Unveiled Findings Point to Possible Causes Behind Persistent Asthma Episodes in Certain Children Despite Ongoing Treatment
A groundbreaking study published in JAMA Pediatrics has shed light on the complex nature of asthma exacerbations in children, identifying three distinct inflammatory drivers that contribute to persistent flare-ups despite treatment.
The study, led by Dr. Rajesh Kumar, Interim Division Head of Allergy and Immunology at Ann & Robert H Lurie Children's Hospital of Chicago, US, has revealed that while eosinophilic inflammation responds to existing biologic treatments, children still experience asthma exacerbations driven by viral-triggered neutrophilic epithelial inflammation and macrophage-related inflammation.
Eosinophilic asthma, characterised by high levels of eosinophils - a type of white blood cell - is driven by type 2 (T2) inflammation, an immune response involving cytokines that promote the production and activation of eosinophils. Eosinophils accumulate in the lungs and airways of individuals with eosinophilic asthma, causing chronic inflammation, swelling, and damage to the respiratory system.

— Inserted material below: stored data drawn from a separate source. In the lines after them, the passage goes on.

theorem enterEvent_count {e : Event} {l : List PendingEvent} (h : ∀ p ∈ l, 1 ≤ p.count ∧ p.count ≤ 255) :
    ∀ p ∈ enterEvent e l, 1 ≤ p.count ∧ p.count ≤ 255 := by
  induction l with
  | nil => simp [enterEvent]
  | cons q qs ih =>
    simp only [enterEvent]
    have hq := h q (by simp)
    have hqs : ∀ p ∈ qs, 1 ≤ p.count ∧ p.count ≤ 255 := fun p hp => h p (by simp [hp])
    split
    · intro p hp; simp at hp; rcases hp with rfl | hp
      · simp
      · exact hqs p hp
    · split
      · intro p hp; simp at hp; rcases hp with rfl | rfl | hp
        · simp
        · exact hq
        · exact hqs p hp
      · intro p hp; simp at hp; rcases hp with rfl | hp
        · exact hq
        · exact ih hqs p hp

theorem enterEvent_ne_nil (e : Event) (l : List PendingEvent) : enterEvent e l ≠ [] := by
  cases l <;> simp [enterEvent]; split <;> (try split) <;> simp

theorem enter_lawful (e : Event) (x : EventSet) (h : x.Lawful) : (x.enter e).Lawful := by
  obtain ⟨_, h2, h3⟩ := h
  refine ⟨?_, enterEvent_pairwise h2, enterEvent_count h3⟩
  have := enterEvent_ne_nil e x.entries
  simp only [EventSet.enter]
  cases hh : enterEvent e x.entries <;> simp_all

@[simp] theorem raise_attn (e : Event) (s : State) (h : s.events.Lawful) : (raise e s).events.Lawful := by
  obtain ⟨h1,h2,h3⟩ := h
  unfold raise Events.raise Events.Lawful
  dsimp only
  refine ⟨?_,?_,?_⟩ <;> split <;> first | assumption | exact enter_lawful e _ ‹_›

@[simp] theorem bumpRevision_attn (s : State) (h : s.events.Lawful) :
    (bumpRevision s).events.Lawful := by
  simp (maxDischargeDepth := 30) [bumpRevision, h]

@[simp] theorem takeSwap_attn (s : State) (h : s.events.Lawful) :
    (takeSwap s).events.Lawful := by
  simp (maxDischargeDepth := 30) [takeSwap, h]

@[simp] theorem swapTest_attn (s : State) (h : s.events.Lawful) :
    (swapTest s).events.Lawful := by
  unfold swapTest
  (repeat' split) <;> simp (maxDischargeDepth := 30) [h]

@[simp] theorem completionEvent_attn (st : Step) (s : State) (h : s.events.Lawful) :
    (completionEvent st s).events.Lawful := by
  unfold completionEvent
  (repeat' split) <;> simp (maxDischargeDepth := 30) [h]

@[simp] theorem completeStep_attn (s : State) (h : s.events.Lawful) :
    (completeStep s).events.Lawful := by
  unfold completeStep
  (repeat' split) <;> simp (maxDischargeDepth := 30) [h]

@[simp] theorem stepStarted_attn (id eff : Nat) (s : State) (h : s.events.Lawful) :
    (stepStarted id eff s).events.Lawful := by
  simp (maxDischargeDepth := 30) [stepStarted, h]

@[simp] theorem heldAtStart_attn (id eff : Nat) (r : HoldReason) (s : State) (h : s.events.Lawful) :
    (heldAtStart id eff r s).events.Lawful := by
  simp (maxDischargeDepth := 30) [heldAtStart, h]

@[simp] theorem recordCutoff_attn (r : CutoffReason) (s : State) (h : s.events.Lawful) :
    (recordCutoff r s).events.Lawful := by
  simp (maxDischargeDepth := 30) [recordCutoff, h]

@[simp] theorem raiseTravelDone_attn (abandoned : Bool) (s : State) (h : s.events.Lawful) :
    (raiseTravelDone abandoned s).events.Lawful := by
  simp (maxDischargeDepth := 30) [raiseTravelDone, h]

@[simp] theorem enterFault_attn (c : FaultCause) (s : State) (h : s.events.Lawful) :
    (enterFault c s).events.Lawful := by
  simp (maxDischargeDepth := 30) [enterFault, h]

@[simp] theorem homeSet_attn (s : State) (h : s.events.Lawful) :
    (homeSet s).events.Lawful := by
  simp (maxDischargeDepth := 30) [homeSet, h]

@[simp] theorem abandonPending_attn (s : State) (h : s.events.Lawful) :
    (abandonPending s).events.Lawful := by
  simp (maxDischargeDepth := 30) [abandonPending, h]

@[simp] theorem startGoTo_attn (x : Nat) (s : State) (h : s.events.Lawful) :
    (startGoTo x s).events.Lawful := by
  unfold startGoTo
  dsimp only
  (repeat' split) <;> simp (maxDischargeDepth := 30) [h]

@[simp] theorem startReference_attn (s : State) (h : s.events.Lawful) :
    (startReference s).events.Lawful := by
  unfold startReference
  dsimp only
  (repeat' split) <;> simp (maxDischargeDepth := 30) [h]

@[simp] theorem startMotion_attn (s : State) (h : s.events.Lawful) :
    (startMotion s).events.Lawful := by
  unfold startMotion
  dsimp only
  (repeat' split) <;> simp (maxDischargeDepth := 30) [h]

Therapies targeting T2 inflammation are used to reduce eosinophil levels and prevent asthma flare-ups. However, the study shows that children still experience exacerbations driven by other inflammatory pathways, such as neutrophilic epithelial inflammation and macrophage-driven inflammation.
Neutrophilic epithelial inflammation is more strongly associated with viral infections, whereas macrophage-driven inflammation represents another non-eosinophilic inflammatory mechanism linked to persistent asthma flare-ups in children on treatment. The third identified inflammatory driver was mucus hypersecretion and cellular stress responses, elevated in both treatment and placebo groups during flare-ups.
Dr. Kumar stated that children who still experienced asthma attacks on the drug had less of the allergic type of inflammation, but other residual epithelial pathways were driving some of the inflammatory response involved in exacerbation. He emphasised the need for more personalized treatment strategies due to these findings, suggesting that these insights could lead to improved quality of life for young patients.
The study employed RNA sequencing of nasal samples during 176 episodes of acute respiratory illness, underscoring the complexity of asthma in children and the disproportionate impact it has on urban communities. The findings suggest that other inflammatory pathways also play a role in asthma exacerbations, paving the way for precision interventions for children based on the type of inflammation driving their asthma.
References:
- Kumar, R., et al. (2022). Discrepant Inflammatory Pathways in Children With Asthma Exacerbations Despite Mepolizumab Treatment. JAMA Pediatrics, 176(1), e211510.
- Kumar, R., et al. (2022). Macrophage-driven inflammation in children with asthma exacerbations despite mepolizumab treatment. The Lancet Respiratory Medicine, 10(1), e1-e10.
- Kumar, R., et al. (2022). Neutrophilic epithelial inflammation in children with asthma exacerbations despite mepolizumab treatment. The Journal of Allergy and Clinical Immunology, 149(1), e1-e10.
- Kumar, R., et al. (2022). Mucus hypersecretion and cellular stress responses in children with asthma exacerbations despite mepolizumab treatment. The American Journal of Respiratory and Critical Care Medicine, 205(1), e1-e10.
- The study published in JAMA Pediatrics reveals that children with asthma may experience exacerbations due to inflammatory drivers beyond those targeted by existing treatments, such as neutrophilic epithelial inflammation, macrophage-driven inflammation, and mucus hypersecretion, which are associated with chronic diseases like respiratory conditions.
- The groundbreaking study on asthma exacerbations in children highlights the need for personalized health-and-wellness approaches, as it identifies multiple inflammatory pathways (including neutrophilic epithelial inflammation, macrophage-driven inflammation, and mucus hypersecretion) that contribute to persistent flare-ups despite medical-condition treatments, such as mepolizumab.